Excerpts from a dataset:
::::::::

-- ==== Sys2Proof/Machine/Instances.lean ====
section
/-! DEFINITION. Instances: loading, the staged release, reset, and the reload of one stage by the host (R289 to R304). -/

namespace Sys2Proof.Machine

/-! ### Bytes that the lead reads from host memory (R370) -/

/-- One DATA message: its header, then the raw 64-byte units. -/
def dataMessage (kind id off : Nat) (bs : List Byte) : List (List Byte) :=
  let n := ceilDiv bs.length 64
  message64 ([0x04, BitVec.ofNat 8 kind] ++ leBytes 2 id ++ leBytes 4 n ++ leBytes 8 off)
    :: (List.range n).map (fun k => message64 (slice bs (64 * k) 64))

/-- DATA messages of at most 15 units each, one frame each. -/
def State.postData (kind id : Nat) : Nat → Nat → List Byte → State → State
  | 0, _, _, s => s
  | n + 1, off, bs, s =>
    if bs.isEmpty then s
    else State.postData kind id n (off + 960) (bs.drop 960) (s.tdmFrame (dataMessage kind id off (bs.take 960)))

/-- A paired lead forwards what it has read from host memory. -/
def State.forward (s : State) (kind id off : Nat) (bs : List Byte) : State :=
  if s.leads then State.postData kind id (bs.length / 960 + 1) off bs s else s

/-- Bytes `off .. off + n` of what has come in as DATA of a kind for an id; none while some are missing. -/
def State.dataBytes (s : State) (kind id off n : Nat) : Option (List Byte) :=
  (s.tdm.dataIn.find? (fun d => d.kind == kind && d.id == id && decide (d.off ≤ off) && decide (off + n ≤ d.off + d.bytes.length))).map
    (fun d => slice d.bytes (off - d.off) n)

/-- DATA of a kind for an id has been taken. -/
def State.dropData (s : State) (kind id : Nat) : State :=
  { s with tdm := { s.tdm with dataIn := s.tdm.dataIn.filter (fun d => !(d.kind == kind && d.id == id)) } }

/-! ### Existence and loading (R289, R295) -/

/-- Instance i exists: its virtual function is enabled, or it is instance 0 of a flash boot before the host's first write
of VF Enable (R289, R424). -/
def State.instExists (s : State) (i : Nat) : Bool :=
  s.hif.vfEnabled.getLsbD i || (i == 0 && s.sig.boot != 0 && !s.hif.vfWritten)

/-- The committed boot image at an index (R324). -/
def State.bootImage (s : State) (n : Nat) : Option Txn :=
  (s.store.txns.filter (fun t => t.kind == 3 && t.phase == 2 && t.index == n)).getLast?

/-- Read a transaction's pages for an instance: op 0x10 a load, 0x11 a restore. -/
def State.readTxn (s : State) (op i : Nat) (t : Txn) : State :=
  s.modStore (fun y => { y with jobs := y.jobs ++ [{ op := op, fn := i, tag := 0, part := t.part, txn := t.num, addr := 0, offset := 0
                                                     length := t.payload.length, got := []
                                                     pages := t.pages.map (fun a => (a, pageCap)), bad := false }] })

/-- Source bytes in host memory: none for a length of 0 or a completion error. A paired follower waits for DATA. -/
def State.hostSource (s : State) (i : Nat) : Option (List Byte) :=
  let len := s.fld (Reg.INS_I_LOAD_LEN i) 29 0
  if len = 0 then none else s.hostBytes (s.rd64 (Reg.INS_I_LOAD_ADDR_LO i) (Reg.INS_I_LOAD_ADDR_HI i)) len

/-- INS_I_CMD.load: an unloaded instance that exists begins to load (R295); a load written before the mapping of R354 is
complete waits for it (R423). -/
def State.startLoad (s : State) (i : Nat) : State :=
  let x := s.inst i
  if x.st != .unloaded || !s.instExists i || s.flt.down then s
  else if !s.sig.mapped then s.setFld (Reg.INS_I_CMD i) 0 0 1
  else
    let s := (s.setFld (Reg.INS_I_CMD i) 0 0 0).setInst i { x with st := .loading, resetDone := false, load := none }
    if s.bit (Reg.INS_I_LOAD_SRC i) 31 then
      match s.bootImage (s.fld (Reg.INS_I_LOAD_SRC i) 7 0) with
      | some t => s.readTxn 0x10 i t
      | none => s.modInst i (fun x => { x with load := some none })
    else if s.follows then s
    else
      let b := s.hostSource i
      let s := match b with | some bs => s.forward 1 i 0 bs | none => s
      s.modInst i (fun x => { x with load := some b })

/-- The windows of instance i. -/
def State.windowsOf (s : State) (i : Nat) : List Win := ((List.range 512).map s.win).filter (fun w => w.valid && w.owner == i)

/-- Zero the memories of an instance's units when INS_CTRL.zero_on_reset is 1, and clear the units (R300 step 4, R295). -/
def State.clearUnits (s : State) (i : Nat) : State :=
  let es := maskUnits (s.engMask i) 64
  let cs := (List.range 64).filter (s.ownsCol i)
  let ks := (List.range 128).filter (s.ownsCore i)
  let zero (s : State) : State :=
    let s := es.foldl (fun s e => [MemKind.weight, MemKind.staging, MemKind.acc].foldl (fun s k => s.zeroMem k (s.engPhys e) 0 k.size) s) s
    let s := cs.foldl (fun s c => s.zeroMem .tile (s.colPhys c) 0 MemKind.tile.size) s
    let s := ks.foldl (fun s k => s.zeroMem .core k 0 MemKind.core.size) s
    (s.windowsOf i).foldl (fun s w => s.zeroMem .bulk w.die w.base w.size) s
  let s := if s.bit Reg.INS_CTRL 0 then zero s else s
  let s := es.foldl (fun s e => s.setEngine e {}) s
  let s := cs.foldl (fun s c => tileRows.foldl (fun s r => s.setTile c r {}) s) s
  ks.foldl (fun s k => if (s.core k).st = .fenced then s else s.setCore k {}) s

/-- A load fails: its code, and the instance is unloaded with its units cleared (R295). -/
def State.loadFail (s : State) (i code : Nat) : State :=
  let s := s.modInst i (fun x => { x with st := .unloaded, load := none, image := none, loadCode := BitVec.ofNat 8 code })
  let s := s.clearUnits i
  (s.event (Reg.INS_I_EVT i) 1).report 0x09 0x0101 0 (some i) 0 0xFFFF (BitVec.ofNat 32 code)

::::::::

Task statement — Lines that include the word "setFld" are to be extracted from the data above.

Result of the exercise —
  else if !s.sig.mapped then s.setFld (Reg.INS_I_CMD i) 0 0 1
    let s := (s.setFld (Reg.INS_I_CMD i) 0 0 0).setInst i { x with st := .loading, resetDone := false, load := none }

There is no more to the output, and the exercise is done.